▸ **Your task**
Output the records that follow, with every character intact.
-=-=-=-=-
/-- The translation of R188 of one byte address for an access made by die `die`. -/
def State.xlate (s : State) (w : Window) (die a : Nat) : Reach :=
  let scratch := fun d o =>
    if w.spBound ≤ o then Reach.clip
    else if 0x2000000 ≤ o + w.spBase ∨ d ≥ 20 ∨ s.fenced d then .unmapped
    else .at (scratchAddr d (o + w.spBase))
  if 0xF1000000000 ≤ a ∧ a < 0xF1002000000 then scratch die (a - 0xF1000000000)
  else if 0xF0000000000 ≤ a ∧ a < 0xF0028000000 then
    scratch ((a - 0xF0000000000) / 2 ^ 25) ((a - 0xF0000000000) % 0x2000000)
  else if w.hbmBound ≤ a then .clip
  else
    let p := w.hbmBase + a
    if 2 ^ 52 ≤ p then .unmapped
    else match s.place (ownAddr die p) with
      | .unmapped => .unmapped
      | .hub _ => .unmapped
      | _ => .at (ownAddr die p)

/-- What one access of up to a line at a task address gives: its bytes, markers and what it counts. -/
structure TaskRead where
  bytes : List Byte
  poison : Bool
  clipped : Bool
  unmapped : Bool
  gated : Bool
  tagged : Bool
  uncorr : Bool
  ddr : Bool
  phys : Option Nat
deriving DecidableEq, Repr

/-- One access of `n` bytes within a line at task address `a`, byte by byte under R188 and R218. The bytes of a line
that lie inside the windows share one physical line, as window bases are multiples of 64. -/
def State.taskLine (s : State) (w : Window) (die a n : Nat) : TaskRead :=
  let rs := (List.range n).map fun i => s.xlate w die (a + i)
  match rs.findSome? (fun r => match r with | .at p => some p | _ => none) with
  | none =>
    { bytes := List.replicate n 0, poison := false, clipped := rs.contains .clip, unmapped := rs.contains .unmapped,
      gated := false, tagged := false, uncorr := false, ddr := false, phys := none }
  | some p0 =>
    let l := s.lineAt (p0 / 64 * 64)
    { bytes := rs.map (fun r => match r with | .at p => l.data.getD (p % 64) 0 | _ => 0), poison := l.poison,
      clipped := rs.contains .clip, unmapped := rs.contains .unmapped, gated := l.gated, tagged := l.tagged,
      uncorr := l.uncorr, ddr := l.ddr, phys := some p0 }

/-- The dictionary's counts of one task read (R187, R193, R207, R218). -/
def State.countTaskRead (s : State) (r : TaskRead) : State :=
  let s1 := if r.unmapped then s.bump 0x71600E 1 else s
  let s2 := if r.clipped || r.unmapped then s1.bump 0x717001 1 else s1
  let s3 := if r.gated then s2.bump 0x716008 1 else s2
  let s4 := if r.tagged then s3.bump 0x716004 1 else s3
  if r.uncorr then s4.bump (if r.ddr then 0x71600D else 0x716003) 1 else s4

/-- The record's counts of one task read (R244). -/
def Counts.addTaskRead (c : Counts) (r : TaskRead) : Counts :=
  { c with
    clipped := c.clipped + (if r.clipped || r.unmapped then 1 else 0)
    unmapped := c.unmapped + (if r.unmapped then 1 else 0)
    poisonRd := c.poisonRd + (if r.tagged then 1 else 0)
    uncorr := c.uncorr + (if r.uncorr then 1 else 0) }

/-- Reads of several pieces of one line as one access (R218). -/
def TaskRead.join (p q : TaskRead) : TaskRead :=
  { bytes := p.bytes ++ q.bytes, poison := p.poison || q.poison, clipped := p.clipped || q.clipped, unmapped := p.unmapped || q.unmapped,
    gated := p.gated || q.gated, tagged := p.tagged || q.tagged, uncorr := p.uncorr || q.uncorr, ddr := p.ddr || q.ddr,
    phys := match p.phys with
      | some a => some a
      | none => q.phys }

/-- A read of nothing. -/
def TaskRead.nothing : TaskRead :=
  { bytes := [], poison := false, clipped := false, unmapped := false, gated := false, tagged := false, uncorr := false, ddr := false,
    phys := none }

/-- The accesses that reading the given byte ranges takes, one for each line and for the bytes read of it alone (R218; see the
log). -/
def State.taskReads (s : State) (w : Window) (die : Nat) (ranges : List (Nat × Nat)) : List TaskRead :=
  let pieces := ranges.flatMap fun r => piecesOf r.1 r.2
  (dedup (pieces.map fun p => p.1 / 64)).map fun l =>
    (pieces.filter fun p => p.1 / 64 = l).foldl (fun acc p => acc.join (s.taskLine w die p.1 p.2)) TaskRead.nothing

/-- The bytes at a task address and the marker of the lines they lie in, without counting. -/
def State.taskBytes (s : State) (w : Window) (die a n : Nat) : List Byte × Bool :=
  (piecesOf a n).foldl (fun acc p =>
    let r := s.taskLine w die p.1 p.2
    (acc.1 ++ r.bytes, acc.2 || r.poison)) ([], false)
-=-=-=-=-
▸ **Written response**
/-- The translation of R188 of one byte address for an access made by die `die`. -/
def State.xlate (s : State) (w : Window) (die a : Nat) : Reach :=
  let scratch := fun d o =>
    if w.spBound ≤ o then Reach.clip
    else if 0x2000000 ≤ o + w.spBase ∨ d ≥ 20 ∨ s.fenced d then .unmapped
    else .at (scratchAddr d (o + w.spBase))
  if 0xF1000000000 ≤ a ∧ a < 0xF1002000000 then scratch die (a - 0xF1000000000)
  else if 0xF0000000000 ≤ a ∧ a < 0xF0028000000 then
    scratch ((a - 0xF0000000000) / 2 ^ 25) ((a - 0xF0000000000) % 0x2000000)
  else if w.hbmBound ≤ a then .clip
  else
    let p := w.hbmBase + a
    if 2 ^ 52 ≤ p then .unmapped
    else match s.place (ownAddr die p) with
      | .unmapped => .unmapped
      | .hub _ => .unmapped
      | _ => .at (ownAddr die p)

/-- What one access of up to a line at a task address gives: its bytes, markers and what it counts. -/
structure TaskRead where
  bytes : List Byte
  poison : Bool
  clipped : Bool
  unmapped : Bool
  gated : Bool
  tagged : Bool
  uncorr : Bool
  ddr : Bool
  phys : Option Nat
deriving DecidableEq, Repr

/-- One access of `n` bytes within a line at task address `a`, byte by byte under R188 and R218. The bytes of a line
that lie inside the windows share one physical line, as window bases are multiples of 64. -/
def State.taskLine (s : State) (w : Window) (die a n : Nat) : TaskRead :=
  let rs := (List.range n).map fun i => s.xlate w die (a + i)
  match rs.findSome? (fun r => match r with | .at p => some p | _ => none) with
  | none =>
    { bytes := List.replicate n 0, poison := false, clipped := rs.contains .clip, unmapped := rs.contains .unmapped,
      gated := false, tagged := false, uncorr := false, ddr := false, phys := none }
  | some p0 =>
    let l := s.lineAt (p0 / 64 * 64)
    { bytes := rs.map (fun r => match r with | .at p => l.data.getD (p % 64) 0 | _ => 0), poison := l.poison,
      clipped := rs.contains .clip, unmapped := rs.contains .unmapped, gated := l.gated, tagged := l.tagged,
      uncorr := l.uncorr, ddr := l.ddr, phys := some p0 }

/-- The dictionary's counts of one task read (R187, R193, R207, R218). -/
def State.countTaskRead (s : State) (r : TaskRead) : State :=
  let s1 := if r.unmapped then s.bump 0x71600E 1 else s
  let s2 := if r.clipped || r.unmapped then s1.bump 0x717001 1 else s1
  let s3 := if r.gated then s2.bump 0x716008 1 else s2
  let s4 := if r.tagged then s3.bump 0x716004 1 else s3
  if r.uncorr then s4.bump (if r.ddr then 0x71600D else 0x716003) 1 else s4

/-- The record's counts of one task read (R244). -/
def Counts.addTaskRead (c : Counts) (r : TaskRead) : Counts :=
  { c with
    clipped := c.clipped + (if r.clipped || r.unmapped then 1 else 0)
    unmapped := c.unmapped + (if r.unmapped then 1 else 0)
    poisonRd := c.poisonRd + (if r.tagged then 1 else 0)
    uncorr := c.uncorr + (if r.uncorr then 1 else 0) }

/-- Reads of several pieces of one line as one access (R218). -/
def TaskRead.join (p q : TaskRead) : TaskRead :=
  { bytes := p.bytes ++ q.bytes, poison := p.poison || q.poison, clipped := p.clipped || q.clipped, unmapped := p.unmapped || q.unmapped,
    gated := p.gated || q.gated, tagged := p.tagged || q.tagged, uncorr := p.uncorr || q.uncorr, ddr := p.ddr || q.ddr,
    phys := match p.phys with
      | some a => some a
      | none => q.phys }

/-- A read of nothing. -/
def TaskRead.nothing : TaskRead :=
  { bytes := [], poison := false, clipped := false, unmapped := false, gated := false, tagged := false, uncorr := false, ddr := false,
    phys := none }

/-- The accesses that reading the given byte ranges takes, one for each line and for the bytes read of it alone (R218; see the
log). -/
def State.taskReads (s : State) (w : Window) (die : Nat) (ranges : List (Nat × Nat)) : List TaskRead :=
  let pieces := ranges.flatMap fun r => piecesOf r.1 r.2
  (dedup (pieces.map fun p => p.1 / 64)).map fun l =>
    (pieces.filter fun p => p.1 / 64 = l).foldl (fun acc p => acc.join (s.taskLine w die p.1 p.2)) TaskRead.nothing

/-- The bytes at a task address and the marker of the lines they lie in, without counting. -/
def State.taskBytes (s : State) (w : Window) (die a n : Nat) : List Byte × Bool :=
  (piecesOf a n).foldl (fun acc p =>
    let r := s.taskLine w die p.1 p.2
    (acc.1 ++ r.bytes, acc.2 || r.poison)) ([], false)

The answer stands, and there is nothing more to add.